According to the Corporate Regulatory Authority of Singapore, PowerCo was registered in 2017 and it provided 'management consultancy and services' and wholesale trade of goods without a dominant product.

The BPC boss, however, said it would not be a problem for the project if such company is in the consortium.

"Some companies are tagged in the consortium for their technical and some others for financial consideration."

Regarding the BPC's stake, Mr Siddique said it might not require having any stake as the terminal would be built on a build, own, operate and transfer (BOOT) basis.

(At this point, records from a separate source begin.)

-- ==== Sys2Proof/Machine/DictWrite.lean ====
section
/-! DEFINITION. Writes of objects: the checks of 16 R454, writes that take effect at once, selectors, and the operations
that a write of a WO object starts (15 R433 to R438; 16 R455 to R459, R464 to R466). -/

namespace Sys2Proof.Machine

/-! ### Check 6: ranges and reserved bits -/

/-- A record of a WO object: its reserved bytes are 0 and its fields lie in their ranges. -/
def State.recordOk (s : State) (o : Obj) (d : List Byte) : Bool :=
  let z (ofs n : Nat) : Bool := decide (natAt d ofs n = 0)
  match o.base, o.sub with
  | 0x6880, 1 => z 3 1
  | 0x6B00, 1 | 0x6B00, 4 | 0x6B00, 6 => z 3 5
  | 0x6B00, 2 => z 10 6 && (decide (natAt d 8 1 = 1) || decide (natAt d 8 1 = 2))
  | 0x6B00, 3 => z 3 1 && decide (natAt d 4 4 < 2 ^ 20) && z 11 5
  | 0x8000, 5 => decide (natAt d 0 4 < 2 ^ 17) && decide (1 ≤ natAt d 4 4 ∧ natAt d 4 4 < 2 ^ 31)
  | 0x3F10, 11 => z 3 1 && decide (natAt d 0 1 < s.build.S) && decide (natAt d 1 1 < 60) && decide (natAt d 2 1 < 4)
  | 0xC400, 3 => z 3 1
  | 0xC400, 4 => decide (natAt d 3 1 ≤ 1)
  | 0xD000, 15 => z 3 5
  | 0x2F00, 15 => z 4 4 && libNumbers.contains (natAt d 0 1)
  | 0x8F00, 2 =>
    z 2 2 && decide (1 ≤ natAt d 0 1 ∧ natAt d 0 1 ≤ 2) && decide (natAt d 1 1 ≤ 64) &&
      decide (1 ≤ natAt d 4 4 ∧ natAt d 4 4 ≤ 86400)
  | 0x8F00, 7 => decide (natAt d 0 4 < 2 ^ 17)
  | 0x8F00, 8 => z 3 1 && decide (natAt d 0 2 < s.build.tiles)
  | 0x8F00, 10 =>
    decide (natAt d 0 2 < s.build.K) && decide (natAt d 2 1 < 4) && decide (natAt d 3 1 ≤ 1) && decide (natAt d 8 2 < 1024) &&
      z 10 2
  | 0x8F00, 12 => decide (natAt d 0 1 < 5) && s.build.hasArb (natAt d 0 1) (natAt d 1 2) && decide (natAt d 3 1 ≤ 1)
  | _, _ => true

/-- Check 6 of 16 R454. -/
def State.valueOk (s : State) (o : Obj) (idx ofs : Nat) (d : List Byte) : Bool :=
  if o.acc = .sel then decide (natAt d 3 1 = 0)
  else if o.ty = .blob then
    if o.acc = .wo then s.recordOk o d
    else (d.zipIdx.all fun p => decide (p.1.toNat &&& reservedMask o (ofs + p.2) = 0))
  else decide (o.lo ≤ beNat d) && decide (beNat d ≤ o.hi) && s.wordOk o idx (beNat d)

/-! ### Checks 1 to 6 -/

/-- The lengths of check 4 for a single write: a value has its type's size, a selector 4 bytes, a BLOB its whole size; a
creation record may be shorter. -/
def State.writeLenOk (s : State) (o : Obj) (idx len : Nat) : Bool :=
  if o.acc = .sel then decide (len = 4)
  else if o.ty ≠ .blob then decide (len = o.ty.bytes)
  else if o.base = 0xC400 ∧ o.sub = 1 then decide (len ≤ o.size)
  else decide (len = s.blobSize o idx)

/-- A WO record is taken whole from one write; the staged image is written piece by piece. -/
def Obj.whole (o : Obj) : Bool :=
  decide (o.acc = .wo) && !(decide (o.base = 0x2F00 ∧ o.sub = 2)) && !(decide (o.base = 0xC400 ∧ o.sub = 1))

/-- Checks 1 to 6 of a write, and the object. -/
def State.checkWrite (s : State) (r : Nat) (bulk : Bool) (idx sub ofs : Nat) (d : List Byte) : Except Answer Obj :=
  let len := d.length
  if !hasIndex s.build idx then .error (refusal cFormat 38)
  else match findObj s.build idx sub with
    | none => .error (refusal cFormat 37)
    | some o =>
      let n := s.blobSize o idx
      if o.acc = .ro ∨ (bulk = true ∧ (o.acc = .sel ∨ o.ty ≠ .blob)) then .error (refusal cFormat 36)
      else if (if bulk then decide (n ≤ ofs) else decide (ofs ≠ 0)) then .error (refusal cFormat 40)
      else if 65536 < len ∨ (bulk = true ∧ (n < ofs + len ∨ (o.whole = true ∧ len ≠ n))) ∨
          (bulk = false ∧ s.writeLenOk o idx len = false) then .error (refusal cFormat 12)
      else if o.acc = .rwl ∧ (match mapFind s.dict.locks (idx / 4096) with
          | some l => decide (l.owner.getD (2 ^ 20) ≠ r)
          | none => true) = true then .error (refusal cState 0)
      else if !s.valueOk o idx ofs d then .error (refusal cFormat 64)
      else .ok o

/-! ### Check 7: rules that compare objects with each other -/

/-- An RWS value agrees with the objects that its rule compares it with (11 R354; 13 R405; 14 R426; 07 R242). Only Ladel
writes the two stress accounts. -/
def State.crossOk (s : State) (o : Obj) (idx v : Nat) : Bool :=
  match o.base, o.sub with
  | 0xA000, 2 => decide (v ≤ s.param 0xA000 3)
  | 0xA000, 3 => decide (s.param 0xA000 2 ≤ v)
  | 0xA200, 1 => decide (v + 5 ≤ s.param 0xA200 2)
  | 0xA200, 2 => decide (s.param 0xA200 1 + 5 ≤ v)
  | 0xA200, 3 => decide (v + 5 ≤ s.param 0xA200 4)
  | 0xA200, 4 => decide (s.param 0xA200 3 + 5 ≤ v)
  | 0x4F00, 6 => decide (s.param 0x4F00 7 ≤ v)
  | 0x4F00, 7 => decide (v ≤ s.param 0x4F00 6)
  | 0x3000, 7 => decide (s.param idx 8 ≤ v)
  | 0x3000, 8 => decide (v ≤ s.param idx 7)
  | 0x6900, 2 => decide (s.param 0x6900 3 < v)
  | 0x6900, 3 => decide (v < s.param 0x6900 2)
  | 0xA300, 1 | 0xA300, 2 => false
  | _, _ => true

/-- Marks an RWS object dirty (15 R438). -/
def State.markDirty (s : State) (idx sub : Nat) : State :=
  s.modDict fun d => { d with dirty := mapPut d.dirty (okey idx sub) 1 }

/-- What a write of CTR_CTL_k or SAMPLE_CTL does beside setting the word (17 R471, R475). -/
def State.wordHook (s : State) (o : Obj) (idx v : Nat) : State :=
  if o.base = 0x9400 then s.zeroCtr (idx - 0x9400) (o.sub - 1)
  else if o.base = 0x9200 then s.reloadSample (idx - 0x9200) v
  else s

/-- A write of an RW or RWS object that passes check 6: in force at once (15 R438; 16 R457). -/
def State.writeNow (s : State) (o : Obj) (idx ofs : Nat) (d : List Byte) : State × Answer :=
  let ok : Answer := { code := cDone, aux := d.length }
  if o.ty = .blob then
    let t := s.setBlob idx o.sub ofs d
    (if o.acc = .rws then t.markDirty idx o.sub else t, ok)
  else
    let v := beNat d
    if o.base = 0xB000 ∧ o.sub = 4 then (s.modEvt fun e => { e with ack := v }, ok)
    else if !s.crossOk o idx v then (s, refusal cState 0)
    else
      let t := s.setParam idx o.sub v
      ((if o.acc = .rws then t.markDirty idx o.sub else t).wordHook o idx v, ok)

/-- A write of a selector (16 R455). -/
def State.writeSel (s : State) (r : Nat) (o : Obj) (idx : Nat) (d : List Byte) : State × Answer :=
  match s.selected idx (natAt d 0 3) with
  | none => (s, refusal cState 0)
  | some _ =>
    (s.modDict fun x => { x with sel := mapPut x.sel (selKey idx o.sub r) (natAt d 0 3) },
     { code := cDone, aux := d.length })

/-! ### Locks (15 R435, R436; 16 R459) -/

/-- The owner of a lock by reader. -/
def lockHolder (r : Nat) : Option Nat := if r = 2 ^ 20 then none else some r

/-- Live work that keeps the lock of the block-wide modes from being granted (09 R287). -/
def State.modesBusy (s : State) : Bool :=
  (s.sch.ctxs.any fun c => decide (c.2.state ≠ 0)) ||
    (s.wsk.slots.any fun x => decide (x.2.state = 1) || decide (x.2.state = 2)) ||
    (s.att.sets.any fun x => decide (x.2.state = 3)) || (s.par.sets.any fun x => decide (x.2.state = 3)) ||
    (s.tl.tiles.any fun x => decide (x.2.c.state = 3))

/-- A write of LOCK_REQ. -/
def State.lockReq (s : State) (r digit : Nat) : State × Answer :=
  match mapFind s.dict.locks digit with
  | some l =>
    if l.owner = lockHolder r then (s, { code := cDone, aux := 1 })
    else (s.bump tallyBlock tbLockRefused 1, refusal cState 0)
  | none =>
    if digit = 2 ∧ s.modesBusy = true then (s.bump tallyBlock tbLockRefused 1, refusal cState 0)
    else
      ((s.modDict fun d => { d with locks := mapPut d.locks digit { owner := lockHolder r, at_ := s.clk.now } }).bump
        tallyBlock tbLockGrant 1, { code := cDone, aux := 1 })

/-- A lock ends. -/
def State.unlock (s : State) (digit : Nat) : State := s.modDict fun d => { d with locks := mapDel d.locks digit }

/-- A write of LOCK_ABORT, by the owner. -/
def State.lockAbort (s : State) (r digit : Nat) : State × Answer :=
  match mapFind s.dict.locks digit with
  | some l => if l.owner = lockHolder r then (s.unlock digit, { code := cDone, aux := 1 }) else (s, refusal cState 0)
  | none => (s, refusal cState 0)

/-- Stages a write under its lock: 256 writes or 256 KiB at most. -/
def State.stageWrite (s : State) (o : Obj) (idx ofs : Nat) (d : List Byte) : State × Answer :=
  match mapFind s.dict.locks (idx / 4096) with
  | none => (s, refusal cState 0)
  | some l =>
    let used := (l.staged.map fun w => w.data.length).foldl (· + ·) 0
    if 256 ≤ l.staged.length ∨ 262144 < used + d.length then (s, refusal cCapacity 0)
    else
      let l := { l with staged := l.staged ++ [{ idx := idx, sub := o.sub, ofs := ofs, data := d }] }
      (s.modDict fun x => { x with locks := mapPut x.locks (idx / 4096) l }, { code := cDone, aux := d.length })

/-! ### Operations that a write starts -/

/-- The duty of Ladel that an operation needs beside the management duty (15 R427). -/
def State.objDuty (s : State) (o : Obj) (idx : Nat) (d : List Byte) : Nat :=
  match o.base, o.sub with
  | 0xC400, 1 | 0xC400, 3 | 0xC400, 4 | 0x6B00, 1 | 0x6B00, 3 | 0x6B00, 4 | 0x6B00, 6 | 0x6880, 1 => 2
  | 0x6B00, 2 | 0xD000, 15 => 3
  | 0x3F10, 11 => s.stackDuty (natAt d 0 1)
  | 0x4000, 14 => s.stackDuty (idx / 256 % 16)
  | _, _ => 4

/-- Operations on units of the switched domains, which run at stage 0x06 while those domains run. -/
def Obj.switched (o : Obj) : Bool :=
  [0x6880, 0x6B00, 0x8000, 0x3F10, 0x4000, 0xC400, 0xA100].contains o.base ||
    (o.base = 0xD000 && o.sub = 15) || (o.base = 0x2F00 && o.sub = 15) ||
    (o.base = 0x8F00 && [7, 8, 10, 12].contains o.sub)

/-- An operation that its state object shows in progress or done is not started again by a resend (15 R433). -/
def State.started (s : State) (o : Obj) : Bool :=
  match o.base, o.sub with
  | 0x2F00, 3 => [1, 2, 3].contains s.ldl.imgState
  | 0x2F00, 5 => [2, 3, 4].contains s.ldl.updState
  | 0x6B00, 3 | 0x6B00, 4 => [1, 2, 3].contains s.par.restore
  | _, _ => false

/-- The effect of a record or a BOOL of a WO object; none: REFUSED_STATE. `returned` is what the source of a RESTORE_LOG
returns to the block's READs. WARM_START and BLOCK_PARK act once they are answered. -/
def State.operate (s : State) (r : Nat) (o : Obj) (idx : Nat) (d returned : List Byte) : Option State :=
  let h := natAt d 0 3
  match o.base, o.sub with
  | 0x6880, 1 => s.ctxRelease h (natAt d 4 4)
  | 0x6B00, 1 => s.setCkpt h (natAt d 8 8)
  | 0x6B00, 2 => s.stepDecide (natAt d 0 8) (natAt d 8 1) (natAt d 9 1)
  | 0x6B00, 3 => s.restoreLog h (natAt d 4 4) (natAt d 8 3) (natAt d 16 8) (natAt d 24 8) returned
  | 0x6B00, 4 => s.restoreRun h (natAt d 8 8)
  | 0x6B00, 6 => s.setCommitted h (natAt d 8 8)
  | 0x3F10, 11 => some (s.askRetire (natAt d 0 1) (natAt d 1 1) (natAt d 2 1))
  | 0x4000, 14 => some (s.askRetrain (idx / 256 % 16) (idx % 256) 8)
  | 0xC400, 4 => s.regionRdonly h (natAt d 3 1)
  | 0xD000, 11 => s.ftcResync
  | 0xD000, 15 => s.schedVerify h
  | 0x2F00, 3 => s.askProgram
  | 0x2F00, 5 => s.askUpdate
  | 0x2F00, 8 => some (s.askCommit s.stressHours s.boostSeconds)
  | 0x2F00, 15 => s.libInstall (natAt d 0 1) (natAt d 1 3) (natAt d 8 8)
  | 0x9400, 10 => some (s.zeroCtrs (idx - 0x9400))
  | 0x9200, 4 => some (s.clearSamples (idx - 0x9200))
  | 0xA100, 4 => s.domainReset (idx - 0xA100)
  | 0xA000, 14 => if s.blockPark.isSome then some s else none
  | 0x8F00, 5 => s.debugLock r
  | 0x8F00, 7 => s.counterSet r (natAt d 0 4) (natAt d 4 4)
  | 0x8F00, 8 => s.tileControl r (natAt d 0 2) (natAt d 2 1)
  | 0x8F00, 10 => s.bpSet r d
  | 0x8F00, 12 => s.arbFreeze r (natAt d 0 1) (natAt d 1 2) (natAt d 3 1)
  | _, _ => some s

/-- What an operation does once its write has been answered (14 R414; 18 R497). -/
def State.afterAnswer (s : State) (o : Obj) (a : Answer) : State :=
  if a.code ≠ cDone then s
  else match o.base, o.sub with
    | 0x2000, 2 => s.warmRequest .warmObject
    | 0xA000, 14 => s.blockPark.getD s
    | _, _ => s

/-- A write of a WO object that passes check 6. -/
def State.writeOp (s : State) (r : Nat) (again : Bool) (o : Obj) (idx ofs : Nat) (d returned : List Byte) : State × Answer :=
  let ok : Answer := { code := cDone, aux := d.length }
  if again && s.started o then (s, ok)
  else if o.switched && !(s.live && decide (s.ldl.stage = 6)) then (s, refusal cState 0)
  else if o.base = 0x2F00 ∧ o.sub = 2 then
    (s.modLdl fun l => { l with staging := mapPutList 0 l.staging ofs d }, ok)
  else if o.base = 0xC400 ∧ o.sub = 1 then
    let x := s.regionCreate r d
    (x.1, { code := x.2.1, aux := x.2.2 })
  else if o.base = 0xC400 ∧ o.sub = 3 then
    let x := s.regionRetire (natAt d 0 3)
    (x.1, if x.2 = cDone then ok else refusal x.2 0)
  else if o.base = 0x8000 ∧ o.sub = 5 then
    let x := s.ladelSignal (natAt d 0 4) (natAt d 4 4)
    (x.1, if x.2 then ok else refusal cState 0)
  else if o.base = 0x8F00 ∧ o.sub = 2 then
    let x := s.takeResponse r d
    (x.1, if x.2 then ok else refusal cState 0)
  else if o.base = 0x8F00 ∧ o.sub = 7 ∧ s.ctrOk (natAt d 0 4) = false then
    (s.note srcSync 32 (natAt d 0 4), refusal cState 0)
  else match s.operate r o idx d returned with
    | some t => (t, ok)
    | none => (s, refusal cState 0)

end Sys2Proof.Machine
end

When asked, energy secretary Md Anisur Rahman refused to comment as he was suffering from Covid-19.

Despite repeated attempts through email and WhatsApp, Marubeni's comment on the project could not be attained.

Contacted last Monday, a PowerCo official told the FE that he would call back with the company's version on this issue. But he did not respond later.

On Wednesday, Dominique Costa, an executive of the company, said over telephone that he would forward the FE's query to PowerCo CEO Nabil Khan.

But the newspaper did not get Mr Khan's reply till the filing of this report on Wednesday afternoon.

Officials said building the LPG terminal was required for bulk import of the fuel to cut retail price drastically and ensure public consumption.

More than 25 LPG companies, which vary in sizes and investment, are now operating in Bangladesh market.

Different sorts of infrastructural and logistics are also there in the LPG sector.

LPG consumption in Bangladesh has already reached an estimated 1.5 MTPA, which was around 1.0-million tonnes back in 2018.

Bangladesh consumed nearly 650,000 tonnes of LPG in 2017 which was around 400,000 tonnes in 2016 and 250,000 tonnes in 2015.